Анюта говорила, что насилу упросила Дариньку вернуться: «Так, в одних башмачках, и гуляла барыня в снегу, все ахала: „Ах, еще немножко походим, метель какая!“» Анюта даже заплакала, боялась, что они с барыней замерзнут. Даринька тут опомнилась, прижала ее к себе: «Заморозила я тебя, бедняжку!» И они вернулись. Даринька в сенях еще услыхала ландыши, вбежала в залу, припала к ним, целовала и осыпала снегом. Анюта напугалась, как бы опять не случилось с Даринькой. как вчера, и позвала тихонько: «Барыня, не надо… покушали бы чего». Она помнила, как Прасковеюшка сокрушалась, что Даринька ни крошки сутра не съела. Даринька увидала глаза Анюты, и ей показалось, что Анюта з н а е т. Она обняла ее, страстно прижала к себе, как самую родную, и Анюта шепнула жалостливо: «Бог милостив». Это жалеющее «Бог милостив» согрело Дариньку, она скинула шубку, оттопала с башмачков снег и пошла за Анютой в кухню.
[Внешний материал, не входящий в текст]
-- ==== Sys2Proof/Certificates/Slice0/Obligations.lean ====
section
/-!
DEFINITION. The statements for the provers. Each is about `exec` or `step` on any state; its docstring names the rules of spec/
that it states, and any convention of the model that it rests on.
-/

open Sys2Proof Sys2Proof.Machine

/-- With a command at the front of the queue, a step is that command on the rest of the queue (block rule of the model). -/
def Obligations.StepTakesFront : Prop :=
  ∀ (c : Instr) (cs : List Instr) (s : State), s.pending = c :: cs → step s = exec c { s with pending := cs }

/-- With an empty queue a step is one TCLK edge, which is the model's choice (log 3). With the root PLL locked or in holdover
the count of edges and, on a unit that is not a standby, device time advance by one (R36); plant time advances by one plus its
rate, in units of 2^−32 ns (R50); every STEP/DIR pair takes its increment (R228); and nothing changes but the clocks, LNE_BUSY
of the lanes, the local pins, the countdowns of perturbations, the Daybook's seconds, and, where a written local compare unit
takes effect (R252), the events raised. With the PLL stopped the calendar alone may advance. A LOAD whose words are copied
goes on from LOADING to CHECKING with the edge (R74; log 66). When the calendar and the seconds move within an edge is the
model's reading (logs 41, 42). -/
def Obligations.StepIdleTicks : Prop :=
  ∀ s : State, s.pending = [] →
    let copied := { s.cht with stage := if s.cht.stage = .loading then .checking else s.cht.stage }
    ((s.clk.lock || s.clk.holdover) = true →
      ∃ t, step s = .next t
        ∧ t = { s with cht := copied, tim := t.tim, lanes := t.lanes, io := t.io, ptb := t.ptb, dbk := t.dbk, teller := t.teller }
        ∧ t.tim.edges = s.tim.edges + 1
        ∧ (s.par.role ≠ .standby → t.tim.now = s.tim.now + 1)
        ∧ t.tim.plant = s.tim.plant + BitVec.ofInt 96 (2 ^ 32 + s.tim.plantRate.toInt)
        ∧ t.lanes.map (fun l => { l with busy := 0 }) = s.lanes.map (fun l => { l with busy := 0 })
        ∧ t.io.step = s.io.step.map StepPair.tick ∧ t.io.cmpWrites = []
        ∧ t.dbk = { s.dbk with poh := t.dbk.poh, tjHist := t.dbk.tjHist }
        ∧ t.teller = { s.teller with raised := t.teller.raised } ∧ (s.io.cmpWrites = [] → t.teller = s.teller)) ∧
    ((s.clk.lock || s.clk.holdover) = false →
      ∃ t, step s = .next t ∧ t = { s with cht := copied, tim := t.tim } ∧ t.tim.now = s.tim.now ∧ t.tim.edges = s.tim.edges
        ∧ t.tim.plant = s.tim.plant)

/-- No command stops the block: each answers a next state, in every state. That a command for which the state holds no ground
(a reply to no frame, the end of no transfer) answers the state unchanged, and does not stop, is the model's choice (log 1),
as is that instants come as commands without a check of the time (log 2). -/
def Obligations.EveryCommandRuns : Prop :=
  ∀ (i : Instr) (s : State), ∃ t, exec i s = .next t

/-- A command changes nothing of the queue. -/
def Obligations.QueueUntouched : Prop :=
  ∀ (i : Instr) (s t : State), exec i s = .next t → t.pending = s.pending

/-- The memories are in canonical form after reset. The register files have their sizes after reset. -/
def Obligations.ResetInvariants : Prop :=
  (State.reset.memOk) ∧
  (State.reset.sizesOk)

/-- Every step keeps the memories in canonical form. -/
def Obligations.MemoryCanonicalKept : Prop :=
  ∀ s t : State, s.memOk → step s = .next t → t.memOk

/-- Every step keeps the sizes of the register files. -/
def Obligations.SizesKept : Prop :=
  ∀ s t : State, s.sizesOk → step s = .next t → t.sizesOk

/-- The key slots and the device identity in OTP change by no command but the Strongroom's answer, whatever resets (R398,
R402, R413). The order of its checks is log 56. -/
def Obligations.OtpChangesByStrongroomOnly : Prop :=
  ∀ (i : Instr) (s t : State), exec i s = .next t → i ≠ .strongroomAnswer →
    t.srm.slots = s.srm.slots ∧ t.srm.devId = s.srm.devId ∧ t.srm.vendorHash = s.srm.vendorHash

/-- The reference is lost and comes back (R30): REF_LOST, also while the PLL relocks, enters holdover, clears LOCK and sets
CLK_STAT.REF_LOST and its event; the limit of 10 ms sets its event; the return of REFCLK clears REF_LOST while the PLL
relocks; REF_BACK ends holdover with LOCK, its event and a measured offset. That LOCK reads 0 in holdover and that the offset
is a free value are the model's (log 43). Nothing else changes. A write of CLK_DERATE.TARGET asks for a divisor change, the
last write standing (R32; of two writes the spec does not say: log 101); a 0 after a derating by the planner overrides it with
OVERRIDE (R429). With no Charter active and no reduced service the change is made at once, with DERATED and DERATE_DONE (R34);
one that the planner asked for is recorded in the Daybook (R420; that order and record are the model's reading: log 44).
Nothing else changes. -/
def Obligations.ReferenceAndDerating : Prop :=
  (∀ s : State,
     ((s.clk.lock || s.clk.relocking) = true → exec .refLost s = .next { s with clk := { s.clk with
       refLost := true, holdover := true, lock := false, relocking := false, evt := setBit s.clk.evt 0 } }) ∧
     (s.clk.holdover = true → s.clk.refLost = true →
       exec .holdoverLimit s = .next { s with clk := { s.clk with evt := setBit s.clk.evt 2 } } ∧
       exec .refclkReturn s = .next { s with clk := { s.clk with refLost := false, relocking := true } }) ∧
     (s.clk.relocking = true → exec .refBack s = .next { s with
       freeCount := s.freeCount + 1
       clk := { s.clk with lock := true, holdover := false, refLost := false, relocking := false
                           evt := setBit s.clk.evt 1, refOffs := (Config.freeValue s.freeCount).setWidth 16 } })) ∧
  (∀ s : State,
     (∀ (src : Source) (v : Word), exec (.clkDerateWrite src v) s = .next { s with
       clk := { s.clk with derate := v &&& 1, pending := some (bit v 0) }
       age := if s.age.planned = true ∧ bit v 0 = false then
           { s.age with overridden := true, planned := false, evt := setBit s.age.evt 7 } else s.age }) ∧
     (∀ b : Bool, s.clk.pending = some b → s.cht.active = none → s.cyc.service ≠ 1 → exec .derateIdleChange s = .next { s with
       clk := { s.clk with derated := b, pending := none, evt := setBit s.clk.evt 3 }
       dbk := if s.age.planned then { s.dbk with derated := b } else s.dbk }))

/-- The four causes of a device reset (R398): loss of PLL lock outside holdover, from which it starts at once (R31); a
brown-out, after TIM_PFAIL has taken the calendar seconds and the brown-outs are counted (R48, R433); RESET_N low; and a
power-up, which counts a power cycle, clears JTAG_LOCKOUT and finds DRAM empty. In the last three the device stays in reset,
and the last two sample PAIRSEL. What a reset keeps is read from the rules (log 11), with the counts that go on from the
journal (log 93); DRAM found empty at power-up and values that no table gives are the model's choice (logs 9, 10). Leaving
reset (R433): the device is no longer held, an OUTAGE record of the last brown-out and the present calendar is made after a
power-up or a brown-out (R424), stamped 0 after a loss of VBAK until the calendar is set (R429), and nothing else changes. The
lock of the root PLL (R36, R399, R401): LOCK with a measured offset, a free value by the model's choice (log 43), device time
0, the key RAM zeroised with ZEROISED, whose read-back wave 0 judges (log 55), and self-test running in wave 0; nothing else
changes. -/
def Obligations.DeviceResets : Prop :=
  (∀ s : State,
     (s.clk.lock = true → s.clk.holdover = false → Runs .pllLockLoss s fun t => ResetTo s t 3 false) ∧
     (Runs .brownOut s fun t => ResetTo { s with
       tim := { s.tim with pfail := if s.tim.vbak then s.tim.calSec else s.tim.pfail }
       dbk := { s.dbk with brownOuts := s.dbk.brownOuts + 1 } } t 2 true) ∧
     (∀ sel : Bool, Runs (.deviceReset .resetN sel) s fun t => ResetTo { s with par := { s.par with unit := sel } } t 1 true) ∧
     (∀ sel : Bool, Runs (.deviceReset .powerUp sel) s fun t => ResetTo { s with
       par := { s.par with unit := sel }, dram := [], srm := { s.srm with lockout := false }
       dbk := { s.dbk with powerCycles := s.dbk.powerCycles + 1 } } t 0 true)) ∧
  (∀ s : State,
     (s.bst.inReset = true → exec .resetRelease s = .next { s with
       bst := { s.bst with inReset := false }
       dbk := if s.bst.cause = 0 ∨ s.bst.cause = 2 then
           { s.dbk with pending := s.dbk.pending ++ [{ type := 5, stamp := if s.tim.calOk then s.tim.calSec.toNat else 0, live := false
                                                       content := twoWords s.tim.pfail.toNat ++ twoWords s.tim.calSec.toNat }] }
         else s.dbk }) ∧
     (s.bst.inReset = false → s.clk.lock = false → s.clk.holdover = false → exec .pllLock s = .next { s with
       freeCount := s.freeCount + 1
       clk := { s.clk with lock := true, refOffs := (Config.freeValue s.freeCount).setWidth 16 }
       tim := { s.tim with now := 0, edges := 0 }
       srm := { s.srm with zeroised := true, keyRam := none }
       bst := { s.bst with running := true, wave := 0 } }))

/-- TIM_PLANT_RATE is 0 at reset, and a value written is held within ±2,147,484; a plant step waits for the next 1 µs tick, a
second one replacing it; the tick adds it to plant time (R51). Of what else the tick does, the delay lists are in
TasksAndDelays; but for the Teller it changes nothing. -/
def Obligations.PlantStepAndTick : Prop :=
  State.reset.tim.plantRate = 0 ∧ ∀ s : State,
    (∀ (src : Source) (v : Word64), exec (.registerWrite src .w32 0x40020018 v) s = .next { s with
      tim := { s.tim with plantRate := BitVec.ofInt 32 (clamp (-2147484) 2147484 (v.setWidth 32).toInt) } }) ∧
    (∀ (src : Source) (v : Word), exec (.plantStepWrite src v) s = .next { s with tim := { s.tim with plantStep := some v } }) ∧
    (Runs .tick1us s fun t =>
      t = { s with teller := t.teller, tim := { s.tim with
        plantStep := none
        plant := match s.tim.plantStep with
          | some v => s.tim.plant + BitVec.ofInt 96 (v.toInt * 2 ^ 32)
          | none => s.tim.plant } })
В кухне было тепло, уютно, густо пахло щами со свининой, и этот жирный запах напомнил Дариньке, как были они в «Молдавии», ели щи и Вагаев так бережно объяснялся с ней. Дариньке захотелось есть. Она вынула из печи чугунчик, налила в миску горячих щей и, обжигаясь и топоча, стала хлебать с Анютой деревянной ложкой, как когда-то в монастыре. Анюта ела и все любовалась на красненькую, которую дал Вагаев, разглаживала ее и нюхала и вдруг, хитро взглянув на Дариньку, шепнула: «Это ухажитель ваш, барыня?» Даринька смутилась: «Что ты, какие глупости…» — и ушла в комнаты.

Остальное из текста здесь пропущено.